> [Work to complete] A word-for-word copy of the lines from the one holding "TEXT (R163). -/" through the final line of the records below is the only output asked for.

*** Block opens ***

-- ==== Sys2Proof/Syntax.lean ====
section
/-! DEFINITION. The commands of HTC (R100), one constructor for each row of spec/opcode_table.json. -/

namespace Sys2Proof

/-- A command. The five commands take no operands (R105). `illegal` is the table's ILLEGAL row: it keeps the command word,
which settles the detail code the engine reports (R103). -/
inductive Instr where
  /-- Rebuild the tree in node memory from SHAPE and LEAVES (R140). -/
  | unflatten
  /-- Write the loaded tree's flattened form into SHAPE and LEAVES (R142). -/
  | flatten
  /-- Encode TEXT into MSG (R162). -/
  | encode
  /-- Decode MSG into TEXT (R163). -/
  | decode
  /-- Free the loaded tree (R180). -/
  | release
  /-- Any word R102 does not list (R103). -/
  | illegal (word : Word)
  deriving DecidableEq, Repr

end Sys2Proof
end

*** Block closes ***

> [Output for this exercise]
  /-- Decode MSG into TEXT (R163). -/
  | decode
  /-- Free the loaded tree (R180). -/
  | release
  /-- Any word R102 does not list (R103). -/
  | illegal (word : Word)
  deriving DecidableEq, Repr

end Sys2Proof
end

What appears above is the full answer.